Start of AVAILABLE RECORDS
/-- `K_5C`, key 0b111101111000 (30_encoding.md R49). -/
def execK5C (s : State) : Host.Outcome State Fault Refusal := execRomRow rom5C s

/-- `K_5D`, key 0b111111011000 (30_encoding.md R49). -/
def execK5D (s : State) : Host.Outcome State Fault Refusal := execRomRow rom5D s

/-- `K_5E`, key 0b1010111111000 (30_encoding.md R49). -/
def execK5E (s : State) : Host.Outcome State Fault Refusal := execRomRow rom5E s

/-- `K_5F`, key 0b101101101000 (30_encoding.md R49). -/
def execK5F (s : State) : Host.Outcome State Fault Refusal := execRomRow rom5F s

/-- `K_60`, key 0b1011011111000 (30_encoding.md R49). -/
def execK60 (s : State) : Host.Outcome State Fault Refusal := execRomRow rom60 s

/-- `K_61`, key 0b1011000 (30_encoding.md R49). -/
def execK61 (s : State) : Host.Outcome State Fault Refusal := execRomRow rom61 s

/-- `K_62`, key 0b1011111000 (30_encoding.md R49). -/
def execK62 (s : State) : Host.Outcome State Fault Refusal := execRomRow rom62 s

/-- `K_63`, key 0b101111000 (30_encoding.md R49). -/
def execK63 (s : State) : Host.Outcome State Fault Refusal := execRomRow rom63 s

/-- `K_64`, key 0b101101000 (30_encoding.md R49). -/
def execK64 (s : State) : Host.Outcome State Fault Refusal := execRomRow rom64 s

/-- `K_65`, key 0b11000 (30_encoding.md R45). -/
def execK65 (s : State) : Host.Outcome State Fault Refusal := execRomRow rom65 s

/-- `K_66`, key 0b111101000 (30_encoding.md R49). -/
def execK66 (s : State) : Host.Outcome State Fault Refusal := execRomRow rom66 s

/-- `K_67`, key 0b1011011000 (30_encoding.md R49). -/
def execK67 (s : State) : Host.Outcome State Fault Refusal := execRomRow rom67 s

/-- `K_68`, key 0b101011000 (30_encoding.md R49). -/
def execK68 (s : State) : Host.Outcome State Fault Refusal := execRomRow rom68 s

/-- `K_69`, key 0b1101000 (30_encoding.md R49). -/
def execK69 (s : State) : Host.Outcome State Fault Refusal := execRomRow rom69 s

/-- `K_6A`, key 0b111101011000 (30_encoding.md R49). -/
def execK6A (s : State) : Host.Outcome State Fault Refusal := execRomRow rom6A s

/-- `K_6B`, key 0b10111111000 (30_encoding.md R49). -/
def execK6B (s : State) : Host.Outcome State Fault Refusal := execRomRow rom6B s

/-- `K_6C`, key 0b11011000 (30_encoding.md R49). -/
def execK6C (s : State) : Host.Outcome State Fault Refusal := execRomRow rom6C s

/-- `K_6D`, key 0b111011000 (30_encoding.md R49). -/
def execK6D (s : State) : Host.Outcome State Fault Refusal := execRomRow rom6D s

/-- `K_6E`, key 0b1111000 (30_encoding.md R49). -/
def execK6E (s : State) : Host.Outcome State Fault Refusal := execRomRow rom6E s

/-- `K_6F`, key 0b111000 (30_encoding.md R49). -/
def execK6F (s : State) : Host.Outcome State Fault Refusal := execRomRow rom6F s

/-- `K_70`, key 0b111111000 (30_encoding.md R49). -/
def execK70 (s : State) : Host.Outcome State Fault Refusal := execRomRow rom70 s

/-- `K_71`, key 0b110111111000 (30_encoding.md R49). -/
def execK71 (s : State) : Host.Outcome State Fault Refusal := execRomRow rom71 s

/-- `K_72`, key 0b10101000 (30_encoding.md R49). -/
def execK72 (s : State) : Host.Outcome State Fault Refusal := execRomRow rom72 s

/-- `K_73`, key 0b10111000 (30_encoding.md R49). -/
def execK73 (s : State) : Host.Outcome State Fault Refusal := execRomRow rom73 s

/-- `K_74`, key 0b101000 (30_encoding.md R49). -/
def execK74 (s : State) : Host.Outcome State Fault Refusal := execRomRow rom74 s

/-- `K_75`, key 0b110111000 (30_encoding.md R49). -/
def execK75 (s : State) : Host.Outcome State Fault Refusal := execRomRow rom75 s

/-- `K_76`, key 0b1111011000 (30_encoding.md R49). -/
def execK76 (s : State) : Host.Outcome State Fault Refusal := execRomRow rom76 s

/-- `K_77`, key 0b1101011000 (30_encoding.md R49). -/
def execK77 (s : State) : Host.Outcome State Fault Refusal := execRomRow rom77 s

/-- `K_78`, key 0b11011111000 (30_encoding.md R49). -/
def execK78 (s : State) : Host.Outcome State Fault Refusal := execRomRow rom78 s

/-- `K_79`, key 0b1011101000 (30_encoding.md R49). -/
def execK79 (s : State) : Host.Outcome State Fault Refusal := execRomRow rom79 s

/-- `K_7A`, key 0b111010101000 (30_encoding.md R49). -/
def execK7A (s : State) : Host.Outcome State Fault Refusal := execRomRow rom7A s

/-- `K_7B`, key 0b1010110111000 (30_encoding.md R49). -/
def execK7B (s : State) : Host.Outcome State Fault Refusal := execRomRow rom7B s

/-- `K_7C`, key 0b110111011000 (30_encoding.md R49). -/
def execK7C (s : State) : Host.Outcome State Fault Refusal := execRomRow rom7C s

/-- `K_7D`, key 0b1010110101000 (30_encoding.md R49). -/
def execK7D (s : State) : Host.Outcome State Fault Refusal := execRomRow rom7D s

/-- `K_7E`, key 0b1011010111000 (30_encoding.md R49). -/
def execK7E (s : State) : Host.Outcome State Fault Refusal := execRomRow rom7E s

/-- `K_7F`, key 0b1110110101000 (30_encoding.md R48). -/
def execK7F (s : State) : Host.Outcome State Fault Refusal := execRomRow rom7F s

end Sys2Proof.Machine
end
End of AVAILABLE RECORDS
→ DESCRIPTION OF THE TASK: Output all lines from the beginning of the data up to the line holding "0b1011011111000 (30_encoding.md R49). -/", that line included, exactly as written.

→ EXERCISE RESPONSE:
/-- `K_5C`, key 0b111101111000 (30_encoding.md R49). -/
def execK5C (s : State) : Host.Outcome State Fault Refusal := execRomRow rom5C s

/-- `K_5D`, key 0b111111011000 (30_encoding.md R49). -/
def execK5D (s : State) : Host.Outcome State Fault Refusal := execRomRow rom5D s

/-- `K_5E`, key 0b1010111111000 (30_encoding.md R49). -/
def execK5E (s : State) : Host.Outcome State Fault Refusal := execRomRow rom5E s

/-- `K_5F`, key 0b101101101000 (30_encoding.md R49). -/
def execK5F (s : State) : Host.Outcome State Fault Refusal := execRomRow rom5F s

/-- `K_60`, key 0b1011011111000 (30_encoding.md R49). -/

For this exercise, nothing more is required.